Duraglas is like Bondo except that it's fiberglass reinforced, so it doesn't swell when moisture comes in contact with it. You'll likely have to get it at an autobody paint shop. It's green and cures a lot harder than bondo so you'll want to work it when it's just cured and won't peel off but isn't rock hard yet. You'll also want to scuff the shit out of the PVC or ABS piping before you apply it so it has something to bite into, otherwise it might pop off and you don't want that going into your intake. It might be a good idea to put a sheet of screen in front of the MAF so that in the event it did pop off you're not throwing junk into the engine. You'd want to put in a screen that was somewhat of a coarse or large pattern so that it's not impeding airflow. You might want to not use the duraglas at all though just to be safe. In regards to the piping, I was giong to use PVC once but realized that the I.D. size was smaller than what I wanted and to get the right I.D. I would have had to use such large O.D. PVC that it would be tough to fit.

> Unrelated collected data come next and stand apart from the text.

-- ==== Sys2Proof/Machine/Xlate.lean ====
section
/-!
DEFINITION. Translation (R235–R247) as one function of a context (mode, root, ASID, ring, cached entries), shared by the
cores, the tellers and the lane groups, and physical reads through the coherent memory, peers' lines included (R246).
-/
namespace Sys2Proof.Machine

/-! Physical reads -/

/-- The outcome of a physical read. `wait` means a peer's line has to be fetched first, or a posting holds the line (R305). -/
inductive PhysRead where
  | ok (bs : List Byte) (tags : BitVec 4)
  | poison
  | notarget
  | wait
  deriving DecidableEq, Repr

/-- The line of a peer's memory at window address `pa`, if held (R376). -/
def State.rlineAt (s : State) (pa : Nat) : Option RLine := s.rlines.find? (fun l => l.pa == pa / 64 * 64)

/-- The four tags of the line of local address `a`. -/
def State.lineTags (s : State) (a : Nat) : BitVec 4 :=
  BitVec.ofNat 4 ((List.range 4).foldl (fun n j => n + b2n (s.tagAt (a / 64 * 64 + 16 * j)) * 2 ^ j) 0)

/-- `n` bytes at physical address `pa` within one line: coherent local memory, or a held line of a peer. -/
def State.physRead (s : State) (pa n : Nat) : PhysRead :=
  match s.target pa with
  | .local a _ _ =>
    if s.readHeld a n then .wait else if s.poisoned a then .poison else .ok (s.readBytes a n) (s.lineTags a)
  | .window so _ =>
    if (s.portVia so pa).isNone then .notarget
    else match s.rlineAt pa with
      | some l => if l.poison then .poison else .ok ((l.data.drop (pa % 64)).take n) l.tags
      | none => .wait
  | _ => .notarget

/-- The line of window address `pa` asked for from its peer by unit `src`, unless a request for it is under way:
RDS shared, RDX exclusive (R371). -/
def State.fetchRemote (s : State) (pa src : Nat) (excl : Bool) : State :=
  let l := pa / 64 * 64
  match (match s.target pa with | .window so _ => s.portVia so pa | _ => none) with
  | none => s
  | some p =>
    let op := if excl then 0x02 else 0x01
    if s.peerTx.any (fun t => t.pa / 64 * 64 == l && (t.op == op || isStore t.op) && t.reply.isNone) then s
    else s.request p op l src 0 [] 0 false

/-- The reply to unit `unit`'s request `op` for `pa`, taken from the peer requests; none if not there yet. A granted line read
leaves no reply, it installs the line. -/
def State.takeReply (s : State) (unit op pa : Nat) : Option PeerReply × State :=
  match s.peerTx.find? fun t => t.src == unit && t.op == op && t.pa == pa && t.reply.isSome with
  | none => (none, s)
  | some t => (t.reply, { s with peerTx := s.peerTx.filter fun x => x.txid != t.txid })

/-- The line of a window address that this socket holds given up; a modified line goes back with WBK (R371, R376). -/
def State.dropRLine (s : State) (pa : Nat) (keep : Bool) : State :=
  match s.rlineAt pa with
  | none => s
  | some l =>
    let s := if l.dirty then
        match s.portTo (pa / 0x100000000000 - 1) with
        | some p => s.request p 0x06 l.pa (0x130 + p) 0 l.data l.tags l.poison
        | none => s
      else s
    if keep then { s with rlines := s.rlines.map fun x => if x.pa = l.pa then { x with dirty := false } else x }
    else { s with rlines := s.rlines.filter fun x => x.pa != l.pa }

/-- Before a request for part of the line goes to its home, a modified copy held here goes back (R376). -/
def State.returnRLine (s : State) (pa : Nat) : State :=
  match s.rlineAt pa with
  | some l => if l.dirty then s.dropRLine pa false else s
  | none => s

/-- The lines of a peer's memory still held in `s0` where only the requests of `s1` count: a line whose write-back is one of them has left. -/
def State.linesLeft (s0 s1 : State) : List RLine :=
  s0.rlines.filter fun l => !(s1.peerTx.any fun t => t.op == 0x06 && t.pa == l.pa && !(s0.peerTx.any fun x => x.txid == t.txid))

/-- A held line of a peer's memory rewritten by this socket, which owns it. -/
def State.setRLine (s : State) (pa : Nat) (bs : List Byte) (tags : BitVec 4) : State :=
  { s with rlines := s.rlines.map fun l =>
      if l.pa = pa / 64 * 64 then
        let o := pa % 64
        { l with data := l.data.take o ++ bs ++ l.data.drop (o + bs.length), tags := tags, dirty := true,
                 poison := l.poison && !(o == 0 && bs.length == 64) }
      else l }

/-! Outstanding loads performed (R113, R253) -/

/-- The bytes and tag of one half, from coherent memory or a held line of a peer. -/
def State.sampleHalf (s : State) (h : Half) : List Byte × Bool :=
  match s.physRead h.pa h.len with
  | .ok bs t => (bs, bitB t (h.pa % 64 / 16))
  | _ => (match s.localOf h.pa with | some a => s.readBytes a h.len | none => List.replicate h.len 0, false)

/-- A half performed now, if it is not yet: its data is fixed (R253). DEDUCED, log entry 89. -/
def State.performPart (s : State) (p : LoadPart) : LoadPart := if p.got.isSome then p else { p with got := some (s.sampleHalf p.half) }
/-- The halves of load l that touch [pa, pa + n) performed now. -/
def State.samplePart (s : State) (l : Load) (pa n : Nat) : Load :=
  { l with parts := l.parts.map fun p => if s.sharesByte p.half.pa p.half.len pa n then s.performPart p else p }
/-- Load l performed now. -/
def State.sampleLoad (s : State) (l : Load) : Load := { l with parts := l.parts.map s.performPart }
/-- The bytes of a performed load, and whether every half has a tag. -/
def Load.data (l : Load) : List Byte × Bool :=
  let r := l.parts.map fun p => p.got.getD ([], false)
  ((r.map (·.1)).flatten, r.all (·.2))

/-- A half that cannot be performed yet: its line is held (R263). -/
def State.partHeld (s : State) (p : LoadPart) : Bool :=
  p.got.isNone && match s.localOf p.half.pa with | some a => s.readHeld a p.half.len | none => false
/-- An outstanding load that still has to read a line that is held. -/
def State.loadHeld (s : State) (l : Load) : Bool := l.parts.any s.partHeld

/-- Core k's outstanding loads that touch [pa, pa + n) performed now: they are older than what is about to be written. -/
def State.sampleOverlapping (s : State) (k : CoreId) (pa n : Nat) : State :=
  let s := s.blockIf ((s.core k).loads.any fun l => l.parts.any fun p => s.sharesByte p.half.pa p.half.len pa n && s.partHeld p)
  s.modCore k fun c => { c with loads := c.loads.map fun l => s.samplePart l pa n }

/-- Every outstanding load of core k performed now. -/
def State.sampleAll (s : State) (k : CoreId) : State :=
  let s := s.blockIf ((s.core k).loads.any s.loadHeld)
  s.modCore k fun c => { c with loads := c.loads.map s.sampleLoad }

/-- Poison is about to reach the line of local address a. A load that has issued met no bus error: it was performed before (R282, R473).
DEDUCED, log entry 89. -/
def State.beforePoison (s : State) (a : Nat) : State :=
  s.eachCore fun _ c => { c with loads := c.loads.map fun l => s.samplePart l (a / 64 * 64) 64 }
/-- The line of local address a becomes poisoned. -/
def State.poisonLine (s : State) (a : Nat) : State := (s.beforePoison a).setPoison a true

/-- A whole line written with its tags and poison: granules of a purse entry that R47 keeps keep their tags (R62). -/
def State.lineWrite (s : State) (l : Nat) (bs : List Byte) (tags : BitVec 4) (poison : Bool) : WriteRes :=
  let bad := (s.entriesIn l 64).filter fun i => s.discards i l bs
  let w := (if poison then s.beforePoison l else s).localWrite l bs .clear true none
  let t := (List.range 4).foldl (fun (s' : State) j =>
    if bad.any (fun i => s.entryAddr i / 32 == (l + 16 * j) / 32) then s' else s'.setTag (l + 16 * j) (bitB tags j)) w.s
  ⟨if poison then t.setPoison l true else t, w.refused⟩

/-! Page-table entries (R237) -/

def pteV (e : Word) : Bool := bitB e 0
def pteRD (e : Word) : Bool := bitB e 1
def pteWR (e : Word) : Bool := bitB e 2
def pteEX (e : Word) : Bool := bitB e 3
def pteUS (e : Word) : Bool := bitB e 4
def pteG (e : Word) : Bool := bitB e 5
def pteA (e : Word) : Bool := bitB e 6
def pteD (e : Word) : Bool := bitB e 7
def ptePS (e : Word) : Bool := bitB e 8
def pteMT (e : Word) : Nat := getF e ⟨11, 9⟩
def ptePA (e : Word) : Nat := getF e ⟨47, 12⟩ * 4096

/-- Memory type of an entry's MT code. 6 and 7 pass R239 in no walk; where software has put one into an entry between its walk and
its mark, whose value R244 gives the access, it is taken as RING. DESIGN CHOICE, log entry 104. -/
def mtypeOf (n : Nat) : MType :=
  match n with
  | 0 => .normal | 1 => .uncached | 2 => .device | 3 => .purse | 4 => .journal | _ => .ring

/-- R238: the size of a page at level lv. -/
def pageSize (lv : Nat) : Nat := 2 ^ (12 + 9 * lv)

/-- R239: an entry at level lv with V = 1 is reserved-malformed. -/
def pteMalformed (e : Word) (lv : Nat) : Bool :=
  let leaf := lv == 0 || ptePS e
  getF e ⟨63, 48⟩ != 0 || decide (pteMT e ≥ 6) || (ptePS e && (lv == 4 || lv == 0)) ||
    (leaf && ptePA e % pageSize lv != 0) || (!leaf && getF e ⟨8, 1⟩ != 0)

/-! Accesses -/

/-- What an access is to the type rules of R240. -/
inductive XUse where
  /-- an access of one of the kinds of R48 -/
  | kind
  /-- a return-stack push or pop -/
  | retstack
  /-- a save area or vector frame -/
  | area
  /-- CCLEAN and CFLUSH: any type (R241) -/
  | clean
  /-- CZERO -/
  | zero
  /-- a heritage access: NORMAL or UNCACHED only (R383) -/
  | heritage
  deriving DecidableEq, Repr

So I bought the mandrel bent steel instead, not to mention it was cheaper that way as well.


----------



## maxpower559 (Sep 6, 2002)

i dont think we sell duraglass but i know that you can goto the building materials dep. to get a 2 1/2 or 2.75 piping. thats over by the lumber department. same isle as the chain length fencing. im getting 2.75 to do my intake. taking it to a muffler shop and having them do a 90* bend in it....should work great....ill post pix and results...have to get my car out of the impound which is like one week from monday...then i post the pix or the xe-r.


----------